No one could invent Quartzsite, Ariz. It’s a mile or so beyond imagining.

Picture a forlorn desert town of about 3,500 souls, a crossroads of trailers, dust, wind and a heartless summer sun blazing down at 110 degrees. With just a handful of tall trees, the only shade is under your hat. Now fast-forward past the cruel season into November and December, and watch as this southwest Arizona community--at the junction of Highway 95 and Interstate 10, 130 miles west of Phoenix--transforms into a temporary Shangri-La for retirees fleeing the northern cold. Most come in giant RVs to claim a spot at one of 73 RV parks or one of the sprawling Bureau of Land Management campgrounds.

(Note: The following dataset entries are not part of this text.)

/-- R428: TMR_ARM_SET on a timer that it names. -/
theorem State.armSet_gt {n : Fin 16} (h : bit w n.val = true) :
    ((s.gt n.val).state = .stopped → (s.armSet w).reg (aGt n.val 0xC) = s.reg (aGt n.val 0x18)) ∧
      ((s.gt n.val).state ≠ .stopped → (s.armSet w).flag (aGt n.val 0) 2 = true) := by
  obtain ⟨t, ht, hu⟩ := State.group_gt_of_set State.gtArm_onlyPage State.lpArm_onlyPage s w h
  have hgt : t.gt n.val = s.gt n.val := State.gt_of_page ht
  refine ⟨fun hs => ?_, fun hs => ?_⟩
  · refine (State.reg_of_gtPage hu (by decide)).trans ?_
    rw [State.gtArm_of_stopped (by rwa [hgt]), (t.gtTransfer_copies n.val).1, State.reg_of_gtPage ht (by decide)]
  · refine (State.flag_of_gtPage hu (by decide) 2).trans ?_
    rw [State.gtArm_of_not_stopped (by rwa [hgt])]
    simp [bit]

/-- R428: TMR_ARM_SET on a channel that it names. -/
theorem State.armSet_lp {n : Fin 8} (h : bit w (16 + n.val) = true) :
    ((s.lp n.val).state = .stopped → (s.armSet w).reg (aLp n.val 4) = s.reg (aLp n.val 0xC)) ∧
      ((s.lp n.val).state ≠ .stopped → (s.armSet w).flag (aLp n.val 0) 2 = true) := by
  obtain ⟨t, ht, hu⟩ := State.group_lp_of_set State.gtArm_onlyPage State.lpArm_onlyPage s w h
  have hlp : t.lp n.val = s.lp n.val := State.lp_of_page ht
  refine ⟨fun hs => ?_, fun hs => ?_⟩
  · refine (State.reg_of_lpPage hu (by decide)).trans ?_
    rw [State.lpArm_of_stopped (by rwa [hlp]), (t.lpTransfer_copies n.val).1, State.reg_of_lpPage ht (by decide)]
  · refine (State.flag_of_lpPage hu (by decide) 2).trans ?_
    rw [State.lpArm_of_not_stopped (by rwa [hlp])]
    simp [bit]

theorem gtHoldSet_onlyPage (s : State) (n : Nat) : OnlyPage (aGt n 0) s (s.orReg (aGt n 0) 8) := .orReg (aGt_mem_page (by decide))
theorem lpHoldSet_onlyPage (s : State) (n : Nat) : OnlyPage (aLp n 0) s (s.orReg (aLp n 0) 8) := .orReg (aLp_mem_page (by decide))
theorem gtHoldClr_onlyPage (s : State) (n : Nat) : OnlyPage (aGt n 0) s (s.clrReg (aGt n 0) 8) := .clrReg (aGt_mem_page (by decide))
theorem lpHoldClr_onlyPage (s : State) (n : Nat) : OnlyPage (aLp n 0) s (s.clrReg (aLp n 0) 8) := .clrReg (aLp_mem_page (by decide))

/-- R428: TMR_HOLD_SET on a timer, and on a channel, that it names. -/
theorem State.holdSet_gt {n : Fin 16} (h : bit w n.val = true) : (s.holdSet w).flag (aGt n.val 0) 3 = true := by
  obtain ⟨t, -, hu⟩ := State.group_gt_of_set gtHoldSet_onlyPage lpHoldSet_onlyPage s w h
  exact (State.flag_of_gtPage hu (by decide) 3).trans (by simp [bit])

theorem State.holdSet_lp {n : Fin 8} (h : bit w (16 + n.val) = true) : (s.holdSet w).flag (aLp n.val 0) 3 = true := by
  obtain ⟨t, -, hu⟩ := State.group_lp_of_set gtHoldSet_onlyPage lpHoldSet_onlyPage s w h
  exact (State.flag_of_lpPage hu (by decide) 3).trans (by simp [bit])

/-- R428: TMR_HOLD_CLR on a timer, and on a channel, that it names. -/
theorem State.holdClr_gt {n : Fin 16} (h : bit w n.val = true) : (s.holdClr w).flag (aGt n.val 0) 3 = false := by
  obtain ⟨t, -, hu⟩ := State.group_gt_of_set gtHoldClr_onlyPage lpHoldClr_onlyPage s w h
  exact (State.flag_of_gtPage hu (by decide) 3).trans (by simp [bit])

theorem State.holdClr_lp {n : Fin 8} (h : bit w (16 + n.val) = true) : (s.holdClr w).flag (aLp n.val 0) 3 = false := by
  obtain ⟨t, -, hu⟩ := State.group_lp_of_set gtHoldClr_onlyPage lpHoldClr_onlyPage s w h
  exact (State.flag_of_lpPage hu (by decide) 3).trans (by simp [bit])

end

/-! ## Releases (R431 to R433) -/

section
variable (s : State)

/-- R431: a release starts the timers that wait for it. -/
theorem State.gt_release1 (n : Fin 16) : s.release1.gt n.val =
    if (s.gt n.val).state = .waiting ∧ s.flag (aGt n.val 0) 1 = true then { s.gt n.val with state := .running } else s.gt n.val := by
  change vget (Vector.ofFn _) n.val _ = _
  rw [vget_eq, dif_pos n.isLt, Vector.getElem_ofFn]

/-- R431: and the channels. -/
theorem State.lp_release1 (n : Fin 8) : s.release1.lp n.val =
    if (s.lp n.val).state = .waiting ∧ s.flag (aLp n.val 0) 1 = true then { s.lp n.val with state := .running } else s.lp n.val := by
  change vget (Vector.ofFn _) n.val _ = _
  rw [vget_eq, dif_pos n.isLt, Vector.getElem_ofFn]

theorem State.tmr_groupRelease : s.groupRelease.tmr = s.release1.tmr := by unfold State.groupRelease; split <;> rfl
theorem State.tt_release1 : s.release1.tt = s.tt := by
  unfold State.release1
  rfl
theorem State.regs_release1 : s.release1.regs = s.regs := by
  unfold State.release1
  rfl
theorem State.tt_groupRelease : s.groupRelease.tt = s.tt := by
  unfold State.groupRelease
  split
  · exact s.tt_release1
  · rw [State.tt_hwSet, s.tt_release1]
theorem State.gt_groupRelease (n : Nat) : s.groupRelease.gt n = s.release1.gt n := State.gt_congr n s.tmr_groupRelease
theorem State.lp_groupRelease (n : Nat) : s.groupRelease.lp n = s.release1.lp n := State.lp_congr n s.tmr_groupRelease

variable {s}

theorem State.groupRelease_of_valid (h : s.ttValid = true) : s.groupRelease.regs = s.regs := by
  unfold State.groupRelease
  rw [if_pos h, State.regs_release1]

/-- R433: a release without a valid town time is told. -/
theorem State.groupRelease_of_not_valid (h : s.ttValid = false) : s.groupRelease.flag (aTmr 0x3004) 2 = true := by
  unfold State.groupRelease
  rw [h, if_neg (by decide)]
  simp [bit]

theorem State.flag_pending (p : Bool) (b i : Nat) :
    ({ s with tmr := { s.tmr with pending := p } } : State).flag b i = s.flag b i := rfl

/-- R433: ARM_AT sets up a release; a time that has passed is told. -/
theorem State.armAt_arms : s.armAt.tmr.pending = true ∧ s.armAt.flag (aTmr 0x3004) 1 =
    (s.flag (aTmr 0x3004) 1 || decide ((s.pair (aTmr 0x3008)).toNat ≤ s.tt.now.toNat)) := by
  refine ⟨rfl, ?_⟩
  unfold State.armAt
  split
  case isTrue h =>
    rw [State.flag_pending, State.flag_hwSet, decide_eq_true h]
    simp [bit]
  case isFalse h => rw [State.flag_pending, decide_eq_false h, Bool.or_false]

/-- R432, R433: a pending release that is due, and that town time's validity does not hold back, is made, and ends. -/
theorem State.checkRelease_of_due (hp : s.tmr.pending = true) (hat : (s.pair (aTmr 0x3008)).toNat ≤ s.tt.now.toNat)
    (hv : s.flag (aTmr 0x3000) 3 = false ∨ s.ttValid = true) :
    s.checkRelease.tmr.pending = false ∧ (s.pair (aTmr 0x3008)).toNat ≤ s.checkRelease.tt.now.toNat ∧
      (s.ttValid = false → s.checkRelease.flag (aTmr 0x3004) 2 = true) ∧
      ∀ n : Fin 16, (s.gt n.val).state = .waiting → s.flag (aGt n.val 0) 1 = true → (s.checkRelease.gt n.val).state = .running := by
  have hmade : s.checkRelease = s.makeRelease := if_pos ⟨hp, hat, by simpa using hv⟩
  rw [hmade]
  refine ⟨rfl, ?_, State.groupRelease_of_not_valid, fun n hw hg => ?_⟩
  · change _ ≤ s.groupRelease.tt.now.toNat
    rwa [State.tt_groupRelease]
  · change (s.groupRelease.gt n.val).state = _
    rw [State.gt_groupRelease, State.gt_release1, if_pos ⟨hw, hg⟩]

/-- R95, R98: the counter takes a value, with PPS_OUT as it then is. -/
def State.ttReach (s : State) (v : W64) : State :=
  let t := { s with tt := { s.tt with now := v } }
  if decide (ttSecond s.tt.now < ttSecond v) then t.ppsRise else t

theorem State.ttMove_eq (v : W64) : s.ttMove v = (s.ttReach v).checkRelease := rfl

/-- Reaching a time changes town time alone. -/
theorem State.ttReach_tt (v : W64) : ∃ o, s.ttReach v = { s with tt := { s.tt with now := v, ppsOut := o } } := by
  unfold State.ttReach State.ppsRise
  dsimp only
  split
  · split <;> exact ⟨_, rfl⟩
  · exact ⟨_, rfl⟩

/-- R433: SCHEDULED_RELEASE makes the pending release, at its time or, where that has passed, at once. -/
theorem State.scheduledRelease_made (hp : s.tmr.pending = true) (hv : s.flag (aTmr 0x3000) 3 = false ∨ s.ttValid = true) :
    Answers (execScheduledRelease s) (fun u => u.tmr.pending = false ∧ (s.pair (aTmr 0x3008)).toNat ≤ u.tt.now.toNat ∧
      (s.ttValid = false → u.flag (aTmr 0x3004) 2 = true) ∧
      ∀ n : Fin 16, (s.gt n.val).state = .waiting → s.flag (aGt n.val 0) 1 = true → (u.gt n.val).state = .running) := by
  have hgo : ¬ (¬ s.tmr.pending ∨ (s.flag (aTmr 0x3000) 3 ∧ ¬ s.ttValid)) := by
    rcases hv with h | h <;> simp [hp, h]
  unfold Answers execScheduledRelease
  dsimp only
  rw [if_neg hgo]
  split
  case isTrue =>
    refine ⟨_, rfl, ?_⟩
    obtain ⟨o, ho⟩ := s.ttReach_tt (s.pair (aTmr 0x3008))
    rw [State.ttMove_eq, ho]
    exact State.checkRelease_of_due (s := { s with tt := { s.tt with now := s.pair (aTmr 0x3008), ppsOut := o } }) hp (Nat.le_refl _) hv
  case isFalse hlt => exact ⟨_, rfl, State.checkRelease_of_due hp (by omega) hv⟩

And what a sight these motorized Conestogas make, thousands and thousands of them sparkling in the sun for as far as you can see.

“Following the Weather Channel is everybody’s favorite hobby,” says Steve Hardies of Hardies Beads & Jewelry, a Main Street business. “When snow starts flying up north, we know they’ll be here soon.”

Suddenly, or so it seems, Quartzsite--on the brink of extinction just a few decades ago--has become the place to be, hip if you liked Ike, a kind of blue-collar Palm Springs with American flags flying everywhere and seniors hitting the bustling swap meets and dancing past 9 p.m. to the country songs of Conway Twitty and Dottie West. Their median age is 66.5.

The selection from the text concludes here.